DATA PROVIDED:
-------
/-- A publish fails with STORE_FAULT: the image's units are released, the stage stays open (R123). -/
def failPublish (s : State) : State :=
  match s.catalog.publish with
  | none => s
  | some p =>
    let st := s.store
    let busy := match st.port with
      | some q => if st.inProgress .imageOrMount then p.units.filter (· ∈ st.busyUnits q) else []
      | none => []
    let st := (st.abandonStream .imageOrMount).releaseHolders (p.units.filter (· ∉ busy))
    let st := { st with
      port := st.port.map fun q => { q with releaseUnits := q.releaseUnits ++ busy }
      rootQueue := st.rootQueue.filter (·.client != .publish)
      rootWrite := if st.rootWrite.any (·.job.client == .publish) then none else st.rootWrite }
    reply 0x21 p.tag .storeFault [] ((s.setStore st).setCatalog { s.catalog with publish := none })

/-! ### The glyph load and the switch (R124, R125) -/

/-- The glyph load begins on the live glyph record (R125). -/
def startGlyphLoad (a : Asset) (s : State) : State :=
  let runs := readRuns (takePages (pagesFor a.length) a.extents)
  let s := takeReader a.uid (s.setGlyphMemory none)
  let s := s.setCatalog { s.catalog with glyphLoad := some { record := a.uid, rest := runs.drop 1, data := [] } }
  match runs with
  | r :: _ => s.setStore (s.store.place .glyph .prefetch (.pageRead r))
  | [] => s

/-- A glyph load is abandoned; its reader is released when its operation in progress completes (R125). -/
def abandonGlyphLoad (s : State) : State :=
  match s.catalog.glyphLoad with
  | none => s
  | some g =>
    let busy := s.store.inProgress .glyph
    let st := s.store.withdraw .glyph
    let st := if busy then { st with port := st.port.map fun p => { p with orphan := true, releaseReader := some g.record } } else st
    let s := (s.setStore st).setCatalog { s.catalog with glyphLoad := none }
    if busy then s else releaseReader g.record s

/-- The glyph load ends with a failure: glyph memory stays invalid and the reader is released (R125). -/
def failGlyphLoad (s : State) : State :=
  match s.catalog.glyphLoad with
  | some g => releaseReader g.record (s.setCatalog { s.catalog with glyphLoad := none })
  | none => s

/-- The glyph memory's part of a switch; `before` is the live glyph record before it (R124, R125; log entry 23). -/
def glyphSwitch (before : Option Nat) (s : State) : State :=
  let now := if s.catalog.glyphKey = 0 then none else s.catalog.liveRecord s.catalog.glyphKey
  match now with
  | none => (abandonGlyphLoad s).setGlyphMemory none
  | some a =>
    if (s.catalog.glyphLoad.map (·.record)) = some a.uid then s
    else if before ≠ some a.uid ∨ s.catalog.glyphs = none then startGlyphLoad a (abandonGlyphLoad s)
    else s

/-- The live glyph record. -/
def Catalog.glyphRecord (c : Catalog) : Option Nat :=
  if c.glyphKey = 0 then none else (c.liveRecord c.glyphKey).map (·.uid)

/-- The switch is announced to the Plan Unit and the Still Cache (R22, R58, R124). -/
def announceSwitch (s : State) : State := plansOnSwitch (s.setCache (s.cache.onSwitch s.catalog))

/-- The record of a pool after a switch: a COMPLETE staged record is live (R124). -/
def Asset.switched (a : Asset) : Asset := { a with inLive := a.inStaged && a.state == .complete, inStaged := false }

/-- The switch: the staged generation becomes live in one step (R124). R126 sets the catalog state at a mount only and R124 does
not name it: that a switch leaves it unchanged is the model's choice (DESIGN CHOICE, log entry 47). -/
def publishSwitch (s : State) : State :=
  match s.catalog.publish, s.catalog.staged with
  | some p, some g =>
    let c := s.catalog
    let s := s.setCatalog { c with
      number := p.number, glyphKey := g.glyphKey, titles := g.titles, staged := none, publish := none
      pool := c.pool.map Asset.switched, liveImage := p.units }
    let s := settleRecords (c.pool.map (·.uid)) s
    let s := s.setStore (s.store.releaseHolders c.liveImage)
    let s := glyphSwitch c.glyphRecord (announceSwitch s)
    reply 0x21 p.tag .ok
      (beBytes 4 p.number ++ beBytes 2 g.titles.length ++ beBytes 2 (s.catalog.pool.countP (·.inLive))) s
  | _, _ => s

/-- The data of a complete glyph set: the header again, and no coverage above 15 (R125). -/
def glyphDataOk (data : List Byte) : Bool :=
  glyphHeadOk data && data.length == glyphSetLength && (data.drop 8).all fun b => b.toNat ≤ 15

/-- Every byte of the glyph set has been read (R125). -/
def finishGlyphLoad (g : GlyphLoad) (s : State) : State :=
  match s.catalog.record g.record with
  | some a =>
    let data := g.data.take a.length
    let s := s.setCatalog { s.catalog with glyphLoad := none }
    releaseReader g.record (if glyphDataOk data then s.setGlyphMemory (some (data.drop 8)) else s)
  | none => failGlyphLoad s
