/-- ROOT_UNIT_READ_DONE: a read of the root units completes (R136, R145). -/
def rootUnitReadDoneStep (pages : List PageRead) (s : State) : State :=
  match s.store.port, s.store.mount with
  | some p, .roots done rest =>
    match p.op with
    | .pageRead run =>
      if p.purpose = .mountRoots ∧ pages.length = run.count then
        let s := portEnd s
        match rest with
        | r :: more =>
          let s := s.setStore { s.store with mount := .roots (done ++ pages) more }
          s.setStore (s.store.place .mountRoots .write (.pageRead r))
        | [] => eraserStep (rootsRead (done ++ pages) s)
      else s
    | _ => s
  | _, _ => s

/-! ### The descriptor (R130, R202) -/

/-- The descriptor of a page, where every field is in its range (R130, R202). -/
def descriptorOf (bytes : List Byte) : Option Descriptor :=
  let f := fieldAt bytes
  let d : Descriptor :=
    { pagesPerUnit := f 0 2, unitCount := f 2 2, correctable := f 4 1, programLimit := f 5 1, batchSize := f 6 1
      fixedTime := f 7 1, batchTime := f 8 2, protect := f 10 1 == 1 }
  if (d.pagesPerUnit = 64 ∨ d.pagesPerUnit = 128) ∧ 1024 ≤ d.unitCount ∧ d.unitCount ≤ 16384 ∧ 1 ≤ d.correctable ∧
      d.correctable ≤ 16 ∧ 1 ≤ d.programLimit ∧ 1 ≤ d.batchSize ∧ d.batchSize ≤ 64 ∧ 1 ≤ d.batchTime ∧ f 10 1 ≤ 1 then some d
  else none

/-- The descriptor is held and the reads of the root units begin (R136). -/
def beginRoots (d : Descriptor) (s : State) : State :=
  let s := s.setStore { s.store with descriptor := some d }
  match readRuns [⟨0, 2 * d.pagesPerUnit⟩] with
  | r :: rest =>
    let s := s.setStore { s.store with mount := .roots [] rest }
    s.setStore (s.store.place .mountRoots .write (.pageRead r))
  | [] => s

/-- DESCRIPTOR_READ_DONE: the mount's descriptor read answers (R130, R136). -/
def descriptorReadDoneStep (page : List Byte) (s : State) : State :=
  match s.store.port with
  | some p =>
    if p.purpose = .mountDescriptor then
      let s := portEnd s
      match descriptorOf (pageBytes ⟨.clean, page⟩) with
      | some d => beginRoots d s
      | none => mountAbsent s
    else s
  | none => s

/-- The read on the port is issued again (R130, R146). -/
def reissue (p : PortOp) (s : State) : State := s.setStore { s.store with port := some { p with misses := p.misses + 1 } }

/-- DESCRIPTOR_READ_TIMEOUT (R130, R179). -/
def descriptorReadTimeoutStep (s : State) : State :=
  match s.store.port with
  | some p =>
    if p.purpose = .mountDescriptor then
      if p.misses = 0 then reissue p s else mountAbsent (portEnd s)
    else if p.purpose = .testDescriptor then failStoreTest (portEnd s)
    else s
  | none => s

/-! ### The time limit of page reads (R146, R147) -/

/-- A read has missed its limit twice (R136, R146, R147); an old operation may do so before a REMOUNT's mount has begun (log
entry 22). -/
def readFails (s : State) : State :=
  match s.store.mount with
  | .none => leaveService .offline .readTimeout (portEnd s)
  | .waitPort =>
    let s := emptyCatalog (failWaitingGlyph (failWaitingLoads (portEnd s)))
    mountFails .offline .readTimeout
      (s.setStore { s.store with rootPos := none, highestSeq := 0, newestRoot := none })
  | _ => mountFails .offline .readTimeout (portEnd s)

/-- STORE_READ_TIMEOUT: a page read misses its 50 ms limit (R146). -/
def storeReadTimeoutStep (s : State) : State :=
  match s.store.port with
  | some p =>
    match p.op with
    | .pageRead _ => if p.misses = 0 then reissue p s else readFails s
    | _ => s
  | none => s

/-! ### REMOUNT (R137) -/

/-- A root write is in progress or waiting. -/
def Store.rootBusy (st : Store) : Bool := st.rootWrite.isSome || !st.rootQueue.isEmpty

def remountOwner (tag : Nat) (s : State) : State :=
  if s.store.state = .mounting then reply 0x11 tag .busy [] s
  else if s.catalog.intakeBusy || s.catalog.publishing || s.store.rootBusy || s.power.selfTest.isSome then
    reply 0x11 tag .busy [] s
  else
    let s := leaveService .mounting .mountStart s
    mountIfWaiting (s.setStore { s.store with mount := .waitPort, startUp := false, remountTag := some tag })

end Sys2Proof.Machine
end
-------
PROBLEM STATEMENT: Here the job is to set down exactly the lines of the material above that fall between the one with "def reissue (p" and the one with "let s := leaveService", inclusive, and nothing beyond them.

RESPONSE:
def reissue (p : PortOp) (s : State) : State := s.setStore { s.store with port := some { p with misses := p.misses + 1 } }

/-- DESCRIPTOR_READ_TIMEOUT (R130, R179). -/
def descriptorReadTimeoutStep (s : State) : State :=
  match s.store.port with
  | some p =>
    if p.purpose = .mountDescriptor then
      if p.misses = 0 then reissue p s else mountAbsent (portEnd s)
    else if p.purpose = .testDescriptor then failStoreTest (portEnd s)
    else s
  | none => s

/-! ### The time limit of page reads (R146, R147) -/

/-- A read has missed its limit twice (R136, R146, R147); an old operation may do so before a REMOUNT's mount has begun (log
entry 22). -/
def readFails (s : State) : State :=
  match s.store.mount with
  | .none => leaveService .offline .readTimeout (portEnd s)
  | .waitPort =>
    let s := emptyCatalog (failWaitingGlyph (failWaitingLoads (portEnd s)))
    mountFails .offline .readTimeout
      (s.setStore { s.store with rootPos := none, highestSeq := 0, newestRoot := none })
  | _ => mountFails .offline .readTimeout (portEnd s)

/-- STORE_READ_TIMEOUT: a page read misses its 50 ms limit (R146). -/
def storeReadTimeoutStep (s : State) : State :=
  match s.store.port with
  | some p =>
    match p.op with
    | .pageRead _ => if p.misses = 0 then reissue p s else readFails s
    | _ => s
  | none => s

/-! ### REMOUNT (R137) -/

/-- A root write is in progress or waiting. -/
def Store.rootBusy (st : Store) : Bool := st.rootWrite.isSome || !st.rootQueue.isEmpty

def remountOwner (tag : Nat) (s : State) : State :=
  if s.store.state = .mounting then reply 0x11 tag .busy [] s
  else if s.catalog.intakeBusy || s.catalog.publishing || s.store.rootBusy || s.power.selfTest.isSome then
    reply 0x11 tag .busy [] s
  else
    let s := leaveService .mounting .mountStart s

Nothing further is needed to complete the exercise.